==== INFORMATION SHOWN ====
-- ==== Sys2Proof/Machine/RegMap.lean ====
section
/-! DEFINITION. The register tables: where each register lies (R468 to R470), its fields with their access
codes and reset values, and a name for each field. A reset the tables give as fuse, ledger, mount, format or
boot record is the value that assumption 1 names. -/
namespace Sys2Proof.Machine

/-- Every register name, in the order of the chapters. -/
def Reg.part : Nat → List Reg
  | 0 => [.MIR_CTRL, .MIR_STATUS, .MIR_FILL, .MIR_DF_INFO, .MIR_DF_STEP_LO, .MIR_DF_STEP_HI, .MIR_DF_COUNT, .MIR_DEST_LO, .MIR_DEST_HI, .MIR_DEST_SIZE, .MIR_RP_STEP_LO, .MIR_RP_STEP_HI, .MIR_LS_CTRL, .MIR_LS_STATUS, .MIR_LS_WINDOWS, .MIR_LS_TIMEOUT, .CSC_STATUS, .CSC_EVENT, .CSC_LOAD_CTRL, .CSC_LOAD_ADDR_LO, .CSC_LOAD_ADDR_HI, .CSC_LOAD_LEN, .CSC_LOAD_RESULT, .CSC_LOAD_ERR_OFS]
  | 1 => [.CSC_ACT_CTRL, .CSC_ACT_STEP_LO, .CSC_ACT_STEP_HI, .CSC_ACT_STATUS, .CSC_SIGN_CTRL, .CSC_SPARE_MAP, .CSC_SPARE_ACTIVE, .CSC_JET_AVAIL_LO, .CSC_JET_AVAIL_HI, .CSC_IMG_AVAIL, .CSC_ENG_AVAIL, .CSC_VA_AVAIL, .CSC_ACT_COUNT, .CSC_S0_HASH, .CSC_S1_HASH, .SLU_STATUS, .SLU_EVENT, .SLU_CTRL, .SLU_AHEAD, .SLU_ARM_ERR, .SLU_STEP_LO, .SLU_STEP_HI, .SLU_DEFICIT_LO, .SLU_DEFICIT_HI]
  | 2 => [.SLU_BF_DRAWS, .SLU_FILLED, .SLU_WALK_MAX, .SLU_PROBE_CTRL, .SLU_PROBE_IN_LO, .SLU_PROBE_IN_HI, .SLU_PROBE_OUT_LO, .SLU_PROBE_OUT_HI, .AQF_STATUS, .AQF_EVENT, .AQF_CTRL, .AQF_CAP_LO, .AQF_CAP_HI, .AQF_WB, .AQF_SLC, .AQF_CKPT, .AQF_RT, .AQF_PLACE, .AQF_LIFE, .AQF_RATING, .AQF_SPARE, .AQF_SEQ_LO, .AQF_SEQ_HI, .AQF_DFL_HEAD]
  | 3 => [.AQF_DFL_ACK, .AQF_DIE_CMD, .AQF_DIE_RESULT, .AQF_CRYPT, .AQF_MOUNT_MS, .NFC_SEL, .NFC_CTRL, .NFC_STATUS, .NFC_DIE_STATE_LO, .NFC_DIE_STATE_HI, .NFC_CORR_LO, .NFC_CORR_HI, .NFC_RETRY, .NFC_SOFT, .NFC_REBUILD, .NFC_RT_MOVES, .NFC_RT_CLAMP, .NFC_FAIL, .HIF_STATUS, .HIF_EVENT, .HIF_CTRL, .HIF_STALL_LIMIT, .HIF_FW_DRAIN, .HIF_DMA_ERR_ADDR_LO]
  | 4 => [.HIF_DMA_ERR_ADDR_HI, .HIF_DMA_ERR_INFO, .HIF_PWR_CTRL, .HIF_PWR_STATUS, .HIF_PWR_LAT, .HIF_LOCKS, .TASK_STATUS, .TASK_REFUSED, .TASK_Q_CTRL, .TASK_Q_STATUS, .TASK_SQ_BASE_LO, .TASK_SQ_BASE_HI, .TASK_CQ_BASE_LO, .TASK_CQ_BASE_HI, .TASK_Q_SIZE, .TASK_GO, .TASK_SQ_HEAD, .TASK_CQ_HEAD, .TASK_CQ_COAL, .TASK_SQ_TAIL, .DEC_SEL, .DEC_STATUS, .DEC_EVENT, .DEC_SAMPLES]
  | 5 => [.DEC_REJECTS, .DEC_LAST_REJECT, .DEC_LAST_G_LO, .DEC_LAST_G_HI, .DEC_CYCLES_LO, .DEC_CYCLES_HI, .DEC_PK_BATCHES, .DEC_PK_FILLED, .DEC_PK_OVERFLOW, .DEC_PK_DIGEST_LO, .DEC_PK_DIGEST_HI, .DEC_PK_STEP_LO, .DEC_PK_STEP_HI, .JET_SEL, .JET_STATUS, .JET_EVENT, .JET_CTRL, .JET_SAMPLES, .JET_REJECTS, .JET_DETECTS, .JET_FAULT_INFO, .JET_FAULT_STEP_LO, .JET_FAULT_STEP_HI, .JET_MACS_LO]
  | 6 => [.JET_MACS_HI, .JET_CYCLES_LO, .JET_CYCLES_HI, .JET_SIEVE_KEEP, .JET_SIEVE_DROP, .JET_LAST_SCORE, .REED_SEL, .REED_STATUS, .REED_EVENT, .REED_SAMPLES, .REED_REJECTS, .REED_TOKENS_LO, .REED_TOKENS_HI, .REED_MISSES, .REED_STALL_LO, .REED_STALL_HI, .REED_ESCAPES, .REED_STOPS, .REED_LAST_REJECT, .REED_VOCAB_STATE, .REED_VOCAB_ERR, .REED_VOCAB_TAG_LO, .REED_VOCAB_TAG_HI, .BSN_STATUS]
  | 7 => [.BSN_EVENT, .BSN_CPOOL, .BSN_NONE, .BSN_VIOL_INFO, .BSN_POOL_BANKS, .BSN_POOL_THR, .BSN_POOL_INUSE, .BSN_POOL_TOTAL, .BSN_CLIENT_CFG, .BSN_MIN, .RSV_SEL, .RSV_OWNER, .RSV_EVENT, .RSV_ECC_CORR, .RSV_ECC_UNCORR, .RSV_ECC_COL, .RSV_FIELD_STAGE, .RSV_SPARE_COL, .RSV_VIOL, .RSV_FIELD_CTRL, .RSV_FIELD_RESULT, .PBL_STATUS, .PBL_EVENT, .PBL_JOB_CTRL]
  | 8 => [.PBL_SRC_LO, .PBL_SRC_HI, .PBL_DST_LO, .PBL_DST_HI, .PBL_SRC_LEN, .PBL_DST_LEN, .PBL_JOB_RESULT, .PBL_IN_DONE, .PBL_OUT_DONE, .PBL_BLOCKS, .PBL_LOSS, .PBL_FAILS, .PBL_STATE, .PBL_RESUME, .SPT_SEL, .SPT_CTRL, .SPT_STATUS, .SPT_EVENT, .SPT_MAC_LO, .SPT_MAC_HI, .SPT_TX_FRAMES_LO, .SPT_TX_FRAMES_HI, .SPT_RETRY, .SPT_FEC_CORR]
  | 9 => [.SPT_FEC_UNCORR, .SPT_CNP, .SPT_DISCARD, .SPT_STALL_LIMIT, .SPT_REPLAY_HOLD, .WEIR_STATUS, .WEIR_EVENT, .WEIR_CTRL, .WEIR_POOL, .WEIR_POOL_USED, .WEIR_TBL_CTRL, .WEIR_TBL_DATA, .WEIR_RILL_MAP, .WEIR_RESEND, .WEIR_RESEND_FSN, .WEIR_CR_BASE_LO, .WEIR_CR_BASE_HI, .WEIR_CR_SIZE, .WEIR_CR_HEAD, .WEIR_CR_TAIL, .WEIR_DEFICIT_LO, .WEIR_DEFICIT_HI, .WEIR_MISSED, .WEIR_RESENT]
  | 10 => [.WEIR_TIMERS, .WEIR_VTIME_SEL, .WEIR_VTIME_LO, .WEIR_VTIME_HI, .WEIR_CR_LOST, .SDL_STATUS, .SDL_EVENT, .SDL_CTRL, .SDL_CLOCK, .SDL_TIME, .SDL_SET, .SDL_OFFSET, .SDL_FREQ, .SDL_SERVO, .SDL_PPS, .SDL_UTC, .SDL_PORT, .INL_SEL, .INL_CTRL, .INL_STATUS, .INL_EVENT, .INL_AGE, .INL_ACCEPTED, .INL_RUNT]
  | 11 => [.INL_LONG, .INL_STALE, .INL_GAP, .INL_DROP_OTHER, .INL_LAST_DROP, .INL_SID_LO, .INL_SID_HI, .INL_SCFG, .INL_SMAX, .SVC_STATUS, .SVC_EVENT, .SVC_CTRL, .SVC_WDT, .SVC_CORE, .SVC_HANGS, .SVC_FW_STATUS, .SVC_TRIAL, .SVC_RILL_FAULT, .SVC_RILL_STEP_LO, .SVC_RILL_STEP_HI, .SVC_REBUILDS, .SVC_BARRIER_LO, .SVC_BARRIER_HI, .SVC_SUSPECT_CFG]
  | 12 => [.SVC_SUSPECT_SUM, .SVC_PEER_SEL, .SVC_PEER_LATE, .SVC_ENG_CMD, .DBG_STW_STATUS, .DBG_STW_CTRL, .DBG_STW_EN, .DBG_STW_SEEN, .DBG_STW_AT_LO, .DBG_STW_AT_HI, .DBG_STW_AT_CYC, .DBG_STW_ADDR_LO, .DBG_STW_ADDR_HI, .DBG_STW_LEN, .DBG_EVENT, .DBG_BRK_CTRL, .DBG_BRK_STATUS, .DBG_SNAP, .DBG_TRACE_BASE_LO, .DBG_TRACE_BASE_HI, .DBG_TRACE_CTRL, .DBG_TRACE_PTR, .DBG_TRACE_LOST, .DBG_ALIGN]
  | 13 => [.DBG_W_CFG, .DBG_W_LO, .DBG_W_SCALE, .DBG_W_MATCH_LO, .DBG_W_MATCH_HI, .DBG_W_DIGEST_LO, .DBG_W_DIGEST_HI, .DBG_W_MIN, .DBG_W_MAX, .DBG_W_MEAN, .DBG_W_FINITE, .DBG_W_NONFINITE, .DBG_W_STEP_LO, .DBG_W_STEP_HI, .DBG_W_HIST, .TST_MODE, .TST_LOOP_CTRL, .TST_LOOP_STATUS, .TST_LOOP_ERRORS, .TST_LOOP_UNITS_LO, .TST_LOOP_UNITS_HI, .PWR_STATUS, .PWR_EVENT, .PWR_OP]
  | 14 => [.PWR_LIMIT, .PWR_MEAS, .PWR_VOLT, .PWR_WAKE_EN, .PWR_WAKE_CAUSE, .PWR_WAKE_TIMER, .PWR_RST_CTRL, .PWR_RST_CAUSE, .GLB_ID_LO, .GLB_ID_HI, .GLB_UID_LO, .GLB_UID_HI, .GLB_STATUS, .GLB_CAUSE, .GLB_INT_EN, .GLB_SPT_CAUSE, .GLB_SPT_INT_EN, .GLB_VIOL_ADDR, .GLB_VIOL_INFO, .GLB_VIOL_COUNT]
  | _ => []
====
WHAT THE TASK REQUIRES ▸
All lines with the word "register" are needed; pull them from the entries and copy each.

EXERCISE SOLUTION ▸
/-! DEFINITION. The register tables: where each register lies (R468 to R470), its fields with their access
/-- Every register name, in the order of the chapters. -/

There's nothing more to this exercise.